There are myriad reasons you might consider changing healthcare providers:

  • You and your family are moving to a new location that is too far away from your current healthcare provider.
  • Your insurance company no longer contracts with your current healthcare provider. This is actually as much a reason to change insurance companies as it is to change healthcare providers. If you are satisfied with your healthcare provider's care, you may choose to review your insurance for changes instead.
  • Your life choices force you to make a change. Getting married and choosing your new spouse's health insurance over your own, or divorcing your spouse may require you to find a new healthcare provider.
  • Your healthcare provider's practice is closing, or your healthcare provider is moving his/her practice. Healthcare providers retire, change careers, lose their licenses, are denied malpractice insurance, and even pass away, forcing patients to find an alternative.
  • It is not unheard of that healthcare providers will "fire" a patient. Sometimes the relationship is so difficult that neither the healthcare provider nor patient is satisfied with it. The healthcare provider may be the first one to identify a problem in the relationship, and you may be left without a healthcare provider.
  • You have a medical problem that requires a second opinion. In this case, you won't necessarily change healthcare providers; you just need another healthcare provider to look at your medical situation more closely.
  • You come to the realization that "nice" and "good bedside manner" don't necessarily equal competent. You may be reluctant to change, but feel you could get better care elsewhere.
  • You get an uneasy feeling from the healthcare provider. It may be tough to pinpoint, but if a healthcare provider makes you feel at all uncomfortable, trust that feeling and make a change. From substance abuse problems to an inability to control anger to bad habits, to problems with hygiene—you may not even be able to pinpoint the problem, but whatever it is, it will never seem right to you.
  • You have a feeling that another healthcare provider would communicate better, respect you more, or partner with you more effectively. This is as good a reason as any to seek a new healthcare provider. Mutual trust and respect are very important between a healthcare provider and patient. From not managing your expectations well, to using med-speak, to failing to provide test results or other feedback, patients can get frustrated with communication problems. That's plenty of reason to change healthcare providers.

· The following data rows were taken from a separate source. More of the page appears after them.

/-! ### Spans, aliases and mirrors -/

/-- Joining, leaving, aliases and probes (R385, R386, R389): a join takes the Span ID and group and trains the ports named, and replies with the
devices found once they have settled; a leave waits for the transactions, then clears the span and drops the group licences; a binding probes
its home, and the answer binds the alias or is kept as its error; an unbound alias is out of use at once. -/
def Obligations.SpansAreJoinedLeftAndBound : Prop :=
  (∀ (s : State) (inst : Fin 64) (tag : Fin 256) (g : Tag), Working opSpanJoin s (tagKey inst tag) g →
    (let p := g.packet
     ((spanForbidden s = true ∨ s.spn.spanId ≠ 0) → Replies (.spanJoin inst tag) s (tagKey inst tag) stNotPermitted 0 0 [] fun _ => True) ∧
     (spanForbidden s = false → s.spn.spanId = 0 → field p 36 2 = 0 →
        Replies (.spanJoin inst tag) s (tagKey inst tag) stBadField 36 0 [] fun _ => True) ∧
     (spanForbidden s = false → s.spn.spanId = 0 → field p 36 2 ≠ 0 → (field p 38 1 = 0 ∨ 7 < field p 38 1) →
        Replies (.spanJoin inst tag) s (tagKey inst tag) stBadField 38 0 [] fun _ => True) ∧
     (spanForbidden s = false → s.spn.spanId = 0 → field p 36 2 ≠ 0 → 1 ≤ field p 38 1 → field p 38 1 ≤ 7 →
        Completes (.spanJoin inst tag) s fun t => Tbl.get? t.tags (tagKey inst tag) = some { g with work := .joining } ∧
          t.spn.spanId = field p 36 2 ∧ t.spn.group = field p 40 4 ∧ t.spn.joining = some (tagKey inst tag) ∧ t.spn.joinedAt = s.now ∧
          (∀ q < 3, bit (field p 38 1) q = true → (Tbl.get? s.spn.ports q).isSome → (eport t q).st = .training) ∧
          OtherTags (tagKey inst tag) s t ∧ OnlyIn [.spn, .tags, .insts] s t))) ∧
  (∀ (s : State) (k : Nat) (g : Tag), powered s = true → s.spn.joining = some k → joinSettled s = true → Tbl.get? s.tags k = some g →
    atWork s k opSpanJoin .joining = true → Completes .joinSettleExpiry s fun t => Ended t k stOk s.spn.members.length 0 ∧
      t.spn.joined = true ∧ t.spn.joining = none ∧ t.spn.members = s.spn.members ∧ OtherTags k s t ∧ OnlyIn [.spn, .tags, .locks, .units] s t) ∧
  (∀ (s : State) (inst : Fin 64) (tag : Fin 256) (g : Tag), Working opSpanLeave s (tagKey inst tag) g →
    (s.spn.leaving ≠ some (tagKey inst tag) → (s.spn.joined = false ∨ spanRoles s = true) →
      Replies (.spanLeave inst tag) s (tagKey inst tag) stNotPermitted 0 0 [] fun _ => True) ∧
    (s.spn.leaving ≠ some (tagKey inst tag) → s.spn.joined = true → spanRoles s = false →
      exec (.spanLeave inst tag) s = .next { s with spn := { s.spn with leaving := some (tagKey inst tag) } }) ∧
    (s.spn.leaving = some (tagKey inst tag) → s.spn.xacts = [] → s.spn.served = [] → Completes (.spanLeave inst tag) s fun t =>
      Ended t (tagKey inst tag) stOk 0 0 ∧ t.spn.spanId = 0 ∧ t.spn.group = 0 ∧ t.spn.joined = false ∧ t.spn.members = [] ∧
      (∀ p < 3, (Tbl.get? s.spn.ports p).isSome → (eport t p).st = .disabled) ∧
      OnlyIn [.bsh, .sec, .spn, .tags, .locks, .insts, .units] s t)) ∧
  (∀ (s : State) (fn : Fin 2) (homeVol : Fin 256) (homeId : Fin 65536), bar0Answers s fn 0x16304 = true → vol? s s.spn.volSel = none →
    Completes (.bind fn homeVol homeId) s (fun t => OnlyIn [.spn] s t ∧ t.spn.nextXid = (s.spn.nextXid + 1) % 2 ^ 32 ∧
      ∃ a, Tbl.get? t.spn.aliases s.spn.volSel = some a ∧ a.bind = true ∧ a.bound = false ∧ a.homeVol = homeVol ∧ a.homeId = homeId ∧
        a.probeErr = 0 ∧ a.probeXid = s.spn.nextXid) ∧
    Completes (.unbind fn homeVol homeId) s (fun t => OnlyIn [.spn, .bsh] s t ∧ (∀ p ∈ t.bsh.packages, p.vol ≠ s.spn.volSel) ∧
      ∃ a, Tbl.get? t.spn.aliases s.spn.volSel = some a ∧ a.bind = false ∧ a.bound = false)) ∧
  (∀ (s : State) (origin xid : Nat) (ps : List (List Byte)) (f : Flit), serving s = true → messageOf s tProbe origin xid = some (ps, f) →
    (let v := field ps.flatten 0 1
     (∀ u, vol? s v = some u → volServes s v u = true → u.exported = true → sameGroup s origin = true →
        exec (.probe origin xid) s = .next (sendMessage tProbeResp origin xid noBudget false
          (leBytes 1 stOk ++ leBytes 1 (b2n u.compress) ++ leBytes 2 0 ++ leBytes 8 u.capacity) [] (takeMessage tProbe origin xid s))) ∧
     ((vol? s v = none ∨ sameGroup s origin = false) → exec (.probe origin xid) s = .next (sendMessage tProbeResp origin xid noBudget false
          (leBytes 1 stNotPermitted ++ leBytes 3 0 ++ leBytes 8 0) [] (takeMessage tProbe origin xid s))))) ∧
  (∀ (s : State) (home xid : Nat) (ps : List (List Byte)) (f : Flit), powered s = true → messageOf s tProbeResp home xid = some (ps, f) →
    Completes (.probeResp home xid) s fun t => OnlyIn [.spn] s t ∧ ∀ v a, Tbl.get? s.spn.aliases v = some a →
      Tbl.get? t.spn.aliases v = some (
        if a.bind = true ∧ a.bound = false ∧ a.probeXid = xid % 2 ^ 32 then
          (if field ps.flatten 0 1 = stOk then
            { a with bound := true, probeErr := 0, capacity := field ps.flatten 4 8, compress := bit (field ps.flatten 1 1) 0 }
           else { a with probeErr := field ps.flatten 0 1 % 128 })
        else a))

On the other hand, if you are considering making a change, don't take the decision lightly. You and your healthcare provider have both invested in the relationship, and such a change will not be easy for either of you. The time, paperwork, and details will need to be sorted out.

Once you've decided that changing healthcare providers is the right thing to do, you'll want to follow recommendations for making sure the change works smoothly. It's wise to establish a new relationship by making the transition before an emergency or major health difficulty.